-- ==== Sys2Proof/Machine/Host.lean ====
section
/-! DEFINITION. Host.lean: the host ports: frames, PFC, MACsec associations and RoCEv2 (R465 to R477, R492, R538). -/

namespace Sys2Proof

/-- The requests of R471 by kind. -/
def RoceReq.isRead : RoceReq → Bool
  | .read _ _ _ => true
  | _ => false

def RoceReq.isSend : RoceReq → Bool
  | .sendFirst _ => true
  | .sendMiddle _ => true
  | .sendLast _ => true
  | .sendOnly _ => true
  | _ => false

def RoceReq.isWrite : RoceReq → Bool
  | .writeFirst _ _ _ _ => true
  | .writeMiddle _ => true
  | .writeLast _ => true
  | .writeOnly _ _ _ _ => true
  | _ => false

/-- A sub-port's link after a change. -/
def SubLink.isUp : SubLink → Bool
  | .down => false
  | .up _ _ => true

end Sys2Proof

namespace Sys2Proof.Machine

/-! ### Ports, sub-ports and queue pairs -/

def State.hostLive (s : State) (h : Fin 2) : Bool := s.bedOn (bedHost h.val) && !s.fenced (uidLink h.val 0x10)

def State.ingestLive (s : State) (i : Fin 2) : Bool := s.bedOn (bedIngest i.val) && !s.fenced (uidLink i.val 0x11)

/-- A sub-port that exists under the breakout in force. -/
def State.subExists (s : State) (h : Fin 2) (i : Fin 4) : Bool := decide (i.val < subPortCount s.hosts[h].breakout)

/-- The entry of a queue pair. -/
def State.qpOf (s : State) (h : Fin 2) (qpn : Nat) : Option (Nat × QueuePair) :=
  s.hosts[h].qps.find? (fun x => decide (x.2.cfg.qpn = qpn))

def State.setQp (s : State) (h : Fin 2) (i : Nat) (q : QueuePair) : State :=
  s.modHost h (fun p => { p with qps := tabSet p.qps i q })

/-- The SCI of a sub-port's transmit channel: its MAC address and port identifier 0x0001 (R469). -/
def SubPort.sci (x : SubPort) : Word := x.mac ++ (1 : BitVec 16)

/-- Sends a RoCEv2 message of n frames on a queue pair, at the priority of its requests (log entry 21). -/
def State.reply (s : State) (h : Fin 2) (q : QueuePair) (m : Sent) (n : Nat) : State :=
  s.sendFrame { host := h, sub := q.cfg.sub, prio := q.prio, msg := m, frames := n }

/-- Cells of channel 8 are free again (R459, R468). -/
def State.hostGive (s : State) (h : Fin 2) (n : Nat) : State := (s.modPool h (fun p => poolGive p 8 n)).syncPause h

/-- Discards the requests of a queue pair that wait. -/
def State.dropWaits (s : State) (h : Fin 2) (qpn : Nat) : State := s.dropRequests h (fun w => decide (w.qpn = qpn))

/-- NAK codes of the InfiniBand transport (log entry 21). -/
def nakSequence : Nat := 0x60
def nakInvalid : Nat := 0x61
def nakAccess : Nat := 0x62
def nakOperation : Nat := 0x63
def nakRnr : Nat := 0x20

/-- A NAK that puts the queue pair into the error state (R471, R474, R475). -/
def State.nakError (s : State) (h : Fin 2) (i : Nat) (q : QueuePair) (psn syndrome : Nat) : State :=
  ((s.setQp h i { q with error := true, sendOpen := false, sendBuf := [], writeAt := none, writeTail := [] }).dropWaits h q.cfg.qpn).reply h q
    (.roceNak h.val q.cfg.peerQpn psn syndrome) 1

/-- A request refused as it comes: the queue pair is in error and takes no later one, while those before it are still served (R475). -/
def State.nakRefuse (s : State) (h : Fin 2) (i : Nat) (q : QueuePair) (psn syndrome : Nat) : State :=
  (s.setQp h i { q with error := true }).reply h q (.roceNak h.val q.cfg.peerQpn psn syndrome) 1

def State.ackQp (s : State) (h : Fin 2) (q : QueuePair) (psn : Nat) : State := s.reply h q (.roceAck h.val q.cfg.peerQpn psn) 1

/-! ### FRAME_RECEIVE (R467 to R471, R475) -/

/-- The priority of a frame (R467). -/
def framePrio (f : Frame) : Nat :=
  match f.pcp, f.dscp with
  | some p, _ => p.val
  | none, some d => d.val / 8
  | none, none => 0

/-- The newest association, and those that a sub-port receives: it and the one before it (R538). -/
def SubPort.newest (x : SubPort) : Nat := x.newAn.getD x.txAn
def SubPort.receives (x : SubPort) (an : Nat) : Bool := x.keyed && (decide (an = x.newest) || decide (x.oldAn = some an))

/-- The keys that a sub-port still needs: of the associations that it receives, and of the one that it sends under. -/
def SubPort.tidy (x : SubPort) : SubPort :=
  { x with keys := x.keys.filter (fun k => x.receives k.1 || decide (k.1 = x.txAn)) }

/-- The sub-port sends under its newest association from now on (R538). -/
def SubPort.switch (x : SubPort) : SubPort :=
  match x.newAn with
  | some a => { x with txAn := a, newAn := none }.tidy
  | none => x

/-- MACsec on reception (R469, R470, R537): the sub-port after a protected frame that passes, `none` where it fails. The ICV is computed
over the frame, under the peer's SSCI. -/
def macsecIn (window : Nat) (an : Fin 4) (pn : Nat) (clear secured icv : List Byte) (x : SubPort) : Option SubPort :=
  let high := tabGet x.rxPn 0 an.val
  match tabFind x.keys an.val with
  | none => none
  | some k =>
    if x.receives an.val ∧ high < pn + window ∧ (gcmOpen k.1 (macsecIv ssciPeer pn k.2) clear secured icv).isSome then
      let y := { x with rxPn := tabSet x.rxPn an.val (max high pn) }
      some (if x.newAn = some an.val then y.switch else y)
    else none

/-- The frame's sub-port after its MACsec checks; `none` where the frame is discarded. -/
def State.macsecCheck (s : State) (h : Fin 2) (f : Frame) : Option SubPort :=
  let x := s.hosts[h].subs[f.sub]
  match f.macsec with
  | .bare => if s.objNum 0x6030 5 = 1 then none else some x
  | .protect an pn clear secured icv => macsecIn (s.objNum 0x6030 6) an pn clear secured icv x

==========

What this task involves: Write out each record again, keeping every word as it is.

Solution to the exercise:
-- ==== Sys2Proof/Machine/Host.lean ====
section
/-! DEFINITION. Host.lean: the host ports: frames, PFC, MACsec associations and RoCEv2 (R465 to R477, R492, R538). -/

namespace Sys2Proof

/-- The requests of R471 by kind. -/
def RoceReq.isRead : RoceReq → Bool
  | .read _ _ _ => true
  | _ => false

def RoceReq.isSend : RoceReq → Bool
  | .sendFirst _ => true
  | .sendMiddle _ => true
  | .sendLast _ => true
  | .sendOnly _ => true
  | _ => false

def RoceReq.isWrite : RoceReq → Bool
  | .writeFirst _ _ _ _ => true
  | .writeMiddle _ => true
  | .writeLast _ => true
  | .writeOnly _ _ _ _ => true
  | _ => false

/-- A sub-port's link after a change. -/
def SubLink.isUp : SubLink → Bool
  | .down => false
  | .up _ _ => true

end Sys2Proof

namespace Sys2Proof.Machine

/-! ### Ports, sub-ports and queue pairs -/

def State.hostLive (s : State) (h : Fin 2) : Bool := s.bedOn (bedHost h.val) && !s.fenced (uidLink h.val 0x10)

def State.ingestLive (s : State) (i : Fin 2) : Bool := s.bedOn (bedIngest i.val) && !s.fenced (uidLink i.val 0x11)

/-- A sub-port that exists under the breakout in force. -/
def State.subExists (s : State) (h : Fin 2) (i : Fin 4) : Bool := decide (i.val < subPortCount s.hosts[h].breakout)

/-- The entry of a queue pair. -/
def State.qpOf (s : State) (h : Fin 2) (qpn : Nat) : Option (Nat × QueuePair) :=
  s.hosts[h].qps.find? (fun x => decide (x.2.cfg.qpn = qpn))

def State.setQp (s : State) (h : Fin 2) (i : Nat) (q : QueuePair) : State :=
  s.modHost h (fun p => { p with qps := tabSet p.qps i q })

/-- The SCI of a sub-port's transmit channel: its MAC address and port identifier 0x0001 (R469). -/
def SubPort.sci (x : SubPort) : Word := x.mac ++ (1 : BitVec 16)

/-- Sends a RoCEv2 message of n frames on a queue pair, at the priority of its requests (log entry 21). -/
def State.reply (s : State) (h : Fin 2) (q : QueuePair) (m : Sent) (n : Nat) : State :=
  s.sendFrame { host := h, sub := q.cfg.sub, prio := q.prio, msg := m, frames := n }

/-- Cells of channel 8 are free again (R459, R468). -/
def State.hostGive (s : State) (h : Fin 2) (n : Nat) : State := (s.modPool h (fun p => poolGive p 8 n)).syncPause h

/-- Discards the requests of a queue pair that wait. -/
def State.dropWaits (s : State) (h : Fin 2) (qpn : Nat) : State := s.dropRequests h (fun w => decide (w.qpn = qpn))

/-- NAK codes of the InfiniBand transport (log entry 21). -/
def nakSequence : Nat := 0x60
def nakInvalid : Nat := 0x61
def nakAccess : Nat := 0x62
def nakOperation : Nat := 0x63
def nakRnr : Nat := 0x20

/-- A NAK that puts the queue pair into the error state (R471, R474, R475). -/
def State.nakError (s : State) (h : Fin 2) (i : Nat) (q : QueuePair) (psn syndrome : Nat) : State :=
  ((s.setQp h i { q with error := true, sendOpen := false, sendBuf := [], writeAt := none, writeTail := [] }).dropWaits h q.cfg.qpn).reply h q
    (.roceNak h.val q.cfg.peerQpn psn syndrome) 1

/-- A request refused as it comes: the queue pair is in error and takes no later one, while those before it are still served (R475). -/
def State.nakRefuse (s : State) (h : Fin 2) (i : Nat) (q : QueuePair) (psn syndrome : Nat) : State :=
  (s.setQp h i { q with error := true }).reply h q (.roceNak h.val q.cfg.peerQpn psn syndrome) 1

def State.ackQp (s : State) (h : Fin 2) (q : QueuePair) (psn : Nat) : State := s.reply h q (.roceAck h.val q.cfg.peerQpn psn) 1

/-! ### FRAME_RECEIVE (R467 to R471, R475) -/

/-- The priority of a frame (R467). -/
def framePrio (f : Frame) : Nat :=
  match f.pcp, f.dscp with
  | some p, _ => p.val
  | none, some d => d.val / 8
  | none, none => 0

/-- The newest association, and those that a sub-port receives: it and the one before it (R538). -/
def SubPort.newest (x : SubPort) : Nat := x.newAn.getD x.txAn
def SubPort.receives (x : SubPort) (an : Nat) : Bool := x.keyed && (decide (an = x.newest) || decide (x.oldAn = some an))

/-- The keys that a sub-port still needs: of the associations that it receives, and of the one that it sends under. -/
def SubPort.tidy (x : SubPort) : SubPort :=
  { x with keys := x.keys.filter (fun k => x.receives k.1 || decide (k.1 = x.txAn)) }

/-- The sub-port sends under its newest association from now on (R538). -/
def SubPort.switch (x : SubPort) : SubPort :=
  match x.newAn with
  | some a => { x with txAn := a, newAn := none }.tidy
  | none => x

/-- MACsec on reception (R469, R470, R537): the sub-port after a protected frame that passes, `none` where it fails. The ICV is computed
over the frame, under the peer's SSCI. -/
def macsecIn (window : Nat) (an : Fin 4) (pn : Nat) (clear secured icv : List Byte) (x : SubPort) : Option SubPort :=
  let high := tabGet x.rxPn 0 an.val
  match tabFind x.keys an.val with
  | none => none
  | some k =>
    if x.receives an.val ∧ high < pn + window ∧ (gcmOpen k.1 (macsecIv ssciPeer pn k.2) clear secured icv).isSome then
      let y := { x with rxPn := tabSet x.rxPn an.val (max high pn) }
      some (if x.newAn = some an.val then y.switch else y)
    else none

/-- The frame's sub-port after its MACsec checks; `none` where the frame is discarded. -/
def State.macsecCheck (s : State) (h : Fin 2) (f : Frame) : Option SubPort :=
  let x := s.hosts[h].subs[f.sub]
  match f.macsec with
  | .bare => if s.objNum 0x6030 5 = 1 then none else some x
  | .protect an pn clear secured icv => macsecIn (s.objNum 0x6030 6) an pn clear secured icv x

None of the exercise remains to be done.